(Saved entries)
-- ==== Sys2Proof/Machine/Dispatch.lean ====
section
/-! DEFINITION. The dispatcher: one arm per command, in the order of spec/opcode_table.json. -/

namespace Sys2Proof.Machine
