/-- RELIEF (07 R215, R216), outside a replay: a home stack that is short first evicts the prefix entry that relief may evict and that was
used least recently; with none, and no idle sequence to take, it pauses one best-effort sequence. POSTE_RESTANTE_FETCH (07 R219): the
spilled parcels of a sequence that the round resumes, or that a hint names, are fetched in ascending span: each takes a fresh slot, for a
hint only above the reserve, and its data and its tag are asked for.
SPILL_COMPLETE (07 R218, R221): a spilling parcel whose 1,024 lines can be read is spilled under the next spill counter, with its
content check, and its slot is free; one with a failing line is returned, outside a replay. FETCH_BACK_COMPLETE (07 R219, R221): a fetched
parcel whose tag, index, counter and check agree under the partition's poste restante key is written to its slot, line by line, and is full
or tail again; one that was not read, or whose tag, index, counter or check differs, is returned. -/
def Obligations.ReliefSpillsAndFetchesBack : Prop :=
  (
  (∀ (p : PartId) (st : StackId) (s : State), (s.part p).mode = .ready → s.short p st = true →
    s.replaying p = false →
    (∀ k rest, s.evictable p = k :: rest → Completes (.relief p st) s (fun t => t.prefixAt p k = none ∧ t.mem = s.mem ∧
      t.regs = s.regs ∧ t.clusters = s.clusters ∧ t.engines = s.engines)) ∧
    (∀ i e, s.evictable p = [] → s.victims p = [] → s.nextPause p = some i → s.seqAt p i = some e →
      Completes (.relief p st) s (fun t => t.seqAt p i = some { e with state := .paused } ∧
        (∀ k, k ≠ i → t.seqAt p k = s.seqAt p k) ∧ OnlyPart p s t ∧ (t.round p).ledger = (s.round p).ledger))) ∧
  (∀ (p : PartId) (seq : Nat) (s : State), s.chosen p seq = true ∨ seq ∈ (s.round p).hinted →
    Completes (.posteRestanteFetch p seq) s (fun t =>
      t = (s.spilledOf p seq).foldl (fun t k => t.fetchParcel p seq k (!s.chosen p seq)) s)) ∧
  (∀ (p : PartId) (seq k slot pln : Nat) (hint : Bool) (s : State) (m : Model), (s.round p).model = some m →
    (s.parcel p k).prSlot = some slot → s.linkGood = true →
    let st := homeStack (m.heads' (s.parcel p k).draft) (s.parcel p k).head (s.parcel p k).layer
    (hint = true → s.reserve p st < s.freeSlots p st) → s.freshSlot p st (s.parcel p k).number false seq = some pln →
    let t := s.fetchParcel p seq k hint
    t.parcel p k = { s.parcel p k with state := .fetching, pln := pln } ∧ (∀ j, j ≠ k → t.parcel p j = s.parcel p j) ∧
    t.out = s.out ++ hostReads (p.val + 1) 65536 (s.prData p slot) 65536 ++ hostReads (p.val + 1) 64 (s.prTag p slot) 64 ∧
    t.mem = s.mem)) ∧
  (
  (∀ (p : PartId) (i k : Nat) (s u : State), (s.parcel p i).state = .spilling → (s.parcel p i).prSlot = some k →
    (∀ bs, s.readParcel p (s.parcel p i).pln 1024 = (u, some bs) →
      Completes (.spillComplete p i) s (fun t => t.mem = u.mem ∧
        t.parcel p i = { u.parcel p i with state := .spilled, pln := 0, check := some (BitVec.ofNat 32 (crc32c bs)),
                                           spillCounter := (u.round p).pr.counter } ∧
        (t.round p).pr.counter = (u.round p).pr.counter + 1 ∧ (∀ j, j ≠ i → t.parcel p j = u.parcel p j) ∧
        (t.round p).entries = (u.round p).entries)) ∧
    (s.replaying p = false → s.readParcel p (s.parcel p i).pln 1024 = (u, none) → Completes (.spillComplete p i) s (fun t => t = u.returned p i))) ∧
  (∀ (p : PartId) (i : Nat) (s : State), (s.parcel p i).state = .fetching →
    (∀ cipher tag bs, openParcel (s.parcel p i) (s.round p).pr.key p i cipher tag = some bs →
      Completes (.fetchBackComplete p i (some (cipher, tag))) s (fun t => t.mem = (s.writeParcel (s.parcel p i).pln bs).mem ∧
        t.parcel p i = { s.parcel p i with
          state := if (s.parcel p i).filled = 256 then .full else .tail, check := none, prSlot := none } ∧
        (∀ j, j ≠ i → t.parcel p j = s.parcel p j) ∧ (t.round p).entries = (s.round p).entries)) ∧
    (s.replaying p = false → ∀ c : Option (List Byte × Line),
      (∀ x, c = some x → openParcel (s.parcel p i) (s.round p).pr.key p i x.1 x.2 = none) →
      Completes (.fetchBackComplete p i c) s (fun t => t.mem = s.mem ∧ (t.parcel p i).state = .returned ∧
        (t.parcel p i).filled = 0 ∧ (t.parcel p i).check = none))))
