/-! ### modSite -/

@[simp] theorem modSite_pending (n : Nat) (f : SensorSite → SensorSite) : (s.modSite n f).pending = s.pending := rfl
@[simp] theorem modSite_free (n : Nat) (f : SensorSite → SensorSite) : (s.modSite n f).free = s.free := rfl
@[simp] theorem modSite_out (n : Nat) (f : SensorSite → SensorSite) : (s.modSite n f).out = s.out := rfl
@[simp] theorem modSite_unsent (n : Nat) (f : SensorSite → SensorSite) : (s.modSite n f).unsent = s.unsent := rfl
@[simp] theorem modSite_buckets (n : Nat) (f : SensorSite → SensorSite) : (s.modSite n f).buckets = s.buckets := rfl
@[simp] theorem modSite_clusters (n : Nat) (f : SensorSite → SensorSite) : (s.modSite n f).clusters = s.clusters := rfl
@[simp] theorem modSite_quarters (n : Nat) (f : SensorSite → SensorSite) : (s.modSite n f).quarters = s.quarters := rfl
@[simp] theorem modSite_stackTab (n : Nat) (f : SensorSite → SensorSite) : (s.modSite n f).stackTab = s.stackTab := rfl
@[simp] theorem modSite_engines (n : Nat) (f : SensorSite → SensorSite) : (s.modSite n f).engines = s.engines := rfl
@[simp] theorem modSite_mem (n : Nat) (f : SensorSite → SensorSite) : (s.modSite n f).mem = s.mem := rfl
@[simp] theorem modSite_memory (n : Nat) (f : SensorSite → SensorSite) : (s.modSite n f).memory = s.memory := rfl
@[simp] theorem modSite_parts (n : Nat) (f : SensorSite → SensorSite) : (s.modSite n f).parts = s.parts := rfl
@[simp] theorem modSite_partCtl (n : Nat) (f : SensorSite → SensorSite) : (s.modSite n f).partCtl = s.partCtl := rfl
@[simp] theorem modSite_copies (n : Nat) (f : SensorSite → SensorSite) : (s.modSite n f).copies = s.copies := rfl
@[simp] theorem modSite_nextCopy (n : Nat) (f : SensorSite → SensorSite) : (s.modSite n f).nextCopy = s.nextCopy := rfl
@[simp] theorem modSite_fns (n : Nat) (f : SensorSite → SensorSite) : (s.modSite n f).fns = s.fns := rfl
@[simp] theorem modSite_intr (n : Nat) (f : SensorSite → SensorSite) : (s.modSite n f).intr = s.intr := rfl
@[simp] theorem modSite_regs (n : Nat) (f : SensorSite → SensorSite) : (s.modSite n f).regs = s.regs := rfl
@[simp] theorem modSite_links (n : Nat) (f : SensorSite → SensorSite) : (s.modSite n f).links = s.links := rfl
@[simp] theorem modSite_sec (n : Nat) (f : SensorSite → SensorSite) : (s.modSite n f).sec = s.sec := rfl
@[simp] theorem modSite_time (n : Nat) (f : SensorSite → SensorSite) : (s.modSite n f).time = s.time := rfl
@[simp] theorem modSite_module (n : Nat) (f : SensorSite → SensorSite) : (s.modSite n f).module = s.module := rfl
@[simp] theorem modSite_spares (n : Nat) (f : SensorSite → SensorSite) : (s.modSite n f).spares = s.spares := rfl
@[simp] theorem modSite_power_profile (n : Nat) (f : SensorSite → SensorSite) : (s.modSite n f).power.profile = s.power.profile := rfl
@[simp] theorem modSite_power_envelope (n : Nat) (f : SensorSite → SensorSite) : (s.modSite n f).power.envelope = s.power.envelope := rfl
@[simp] theorem modSite_power_input (n : Nat) (f : SensorSite → SensorSite) : (s.modSite n f).power.input = s.power.input := rfl
@[simp] theorem modSite_power_allowance (n : Nat) (f : SensorSite → SensorSite) : (s.modSite n f).power.allowance = s.power.allowance := rfl
@[simp] theorem modSite_power_calm (n : Nat) (f : SensorSite → SensorSite) : (s.modSite n f).power.calm = s.power.calm := rfl
@[simp] theorem modSite_power_floor (n : Nat) (f : SensorSite → SensorSite) : (s.modSite n f).power.floor = s.power.floor := rfl
@[simp] theorem modSite_power_inputLow (n : Nat) (f : SensorSite → SensorSite) : (s.modSite n f).power.inputLow = s.power.inputLow := rfl
@[simp] theorem modSite_power_inputHigh (n : Nat) (f : SensorSite → SensorSite) : (s.modSite n f).power.inputHigh = s.power.inputHigh := rfl
@[simp] theorem modSite_power_oc (n : Nat) (f : SensorSite → SensorSite) : (s.modSite n f).power.oc = s.power.oc := rfl
@[simp] theorem modSite_power_ocEvents (n : Nat) (f : SensorSite → SensorSite) : (s.modSite n f).power.ocEvents = s.power.ocEvents := rfl
@[simp] theorem modSite_power_millivolts (n : Nat) (f : SensorSite → SensorSite) : (s.modSite n f).power.millivolts = s.power.millivolts := rfl
@[simp] theorem modSite_power_amps (n : Nat) (f : SensorSite → SensorSite) : (s.modSite n f).power.amps = s.power.amps := rfl
@[simp] theorem modSite_power_consumers (n : Nat) (f : SensorSite → SensorSite) : (s.modSite n f).power.consumers = s.power.consumers := rfl
@[simp] theorem modSite_power_rails (n : Nat) (f : SensorSite → SensorSite) : (s.modSite n f).power.rails = s.power.rails := rfl
@[simp] theorem modSite_power_windowAt (n : Nat) (f : SensorSite → SensorSite) : (s.modSite n f).power.windowAt = s.power.windowAt := rfl
@[simp] theorem modSite_power_smb (n : Nat) (f : SensorSite → SensorSite) : (s.modSite n f).power.smb = s.power.smb := rfl
@[simp] theorem modSite_cluster (n : Nat) (f : SensorSite → SensorSite) (i : Nat) : (s.modSite n f).cluster i = s.cluster i := rfl
@[simp] theorem modSite_quarter (n : Nat) (f : SensorSite → SensorSite) (i : Nat) : (s.modSite n f).quarter i = s.quarter i := rfl
@[simp] theorem modSite_stack (n : Nat) (f : SensorSite → SensorSite) (i : Nat) : (s.modSite n f).stack i = s.stack i := rfl
@[simp] theorem modSite_engine (n : Nat) (f : SensorSite → SensorSite) (i : Nat) : (s.modSite n f).engine i = s.engine i := rfl
@[simp] theorem modSite_part (n : Nat) (f : SensorSite → SensorSite) (i : Nat) : (s.modSite n f).part i = s.part i := rfl
@[simp] theorem modSite_round (n : Nat) (f : SensorSite → SensorSite) (i : Nat) : (s.modSite n f).round i = s.round i := rfl
@[simp] theorem modSite_fn (n : Nat) (f : SensorSite → SensorSite) (i : Nat) : (s.modSite n f).fn i = s.fn i := rfl
@[simp] theorem modSite_region (n : Nat) (f : SensorSite → SensorSite) (i : Nat) : (s.modSite n f).region i = s.region i := rfl
@[simp] theorem modSite_port (n : Nat) (f : SensorSite → SensorSite) (i : Nat) : (s.modSite n f).port i = s.port i := rfl
@[simp] theorem modSite_session (n : Nat) (f : SensorSite → SensorSite) (i : Nat) : (s.modSite n f).session i = s.session i := rfl
@[simp] theorem modSite_core (n : Nat) (f : SensorSite → SensorSite) (i : Nat) : (s.modSite n f).core i = s.core i := rfl
@[simp] theorem modSite_icLine (n : Nat) (f : SensorSite → SensorSite) (i : Nat) : (s.modSite n f).icLine i = s.icLine i := rfl
@[simp] theorem modSite_rail (n : Nat) (f : SensorSite → SensorSite) (i : Nat) : (s.modSite n f).rail i = s.rail i := rfl
@[simp] theorem modSite_consumer (n : Nat) (f : SensorSite → SensorSite) (i : Nat) : (s.modSite n f).consumer i = s.consumer i := rfl
@[simp] theorem modSite_site_same (n : Nat) (f : SensorSite → SensorSite) : (s.modSite n f).site n = f (s.site n) := by simp [State.modSite, State.site]
@[simp] theorem modSite_site_ne (n : Nat) (f : SensorSite → SensorSite) (i : Nat) (h : i ≠ n) : (s.modSite n f).site i = s.site i := by simp [State.modSite, State.site, h]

Task statement. Nothing but the lines from the one containing "s.icLine i := rfl" through the last line of the data above should be given again, each exactly as it stands.

Response to this task.
@[simp] theorem modSite_icLine (n : Nat) (f : SensorSite → SensorSite) (i : Nat) : (s.modSite n f).icLine i = s.icLine i := rfl
@[simp] theorem modSite_rail (n : Nat) (f : SensorSite → SensorSite) (i : Nat) : (s.modSite n f).rail i = s.rail i := rfl
@[simp] theorem modSite_consumer (n : Nat) (f : SensorSite → SensorSite) (i : Nat) : (s.modSite n f).consumer i = s.consumer i := rfl
@[simp] theorem modSite_site_same (n : Nat) (f : SensorSite → SensorSite) : (s.modSite n f).site n = f (s.site n) := by simp [State.modSite, State.site]
@[simp] theorem modSite_site_ne (n : Nat) (f : SensorSite → SensorSite) (i : Nat) (h : i ≠ n) : (s.modSite n f).site i = s.site i := by simp [State.modSite, State.site, h]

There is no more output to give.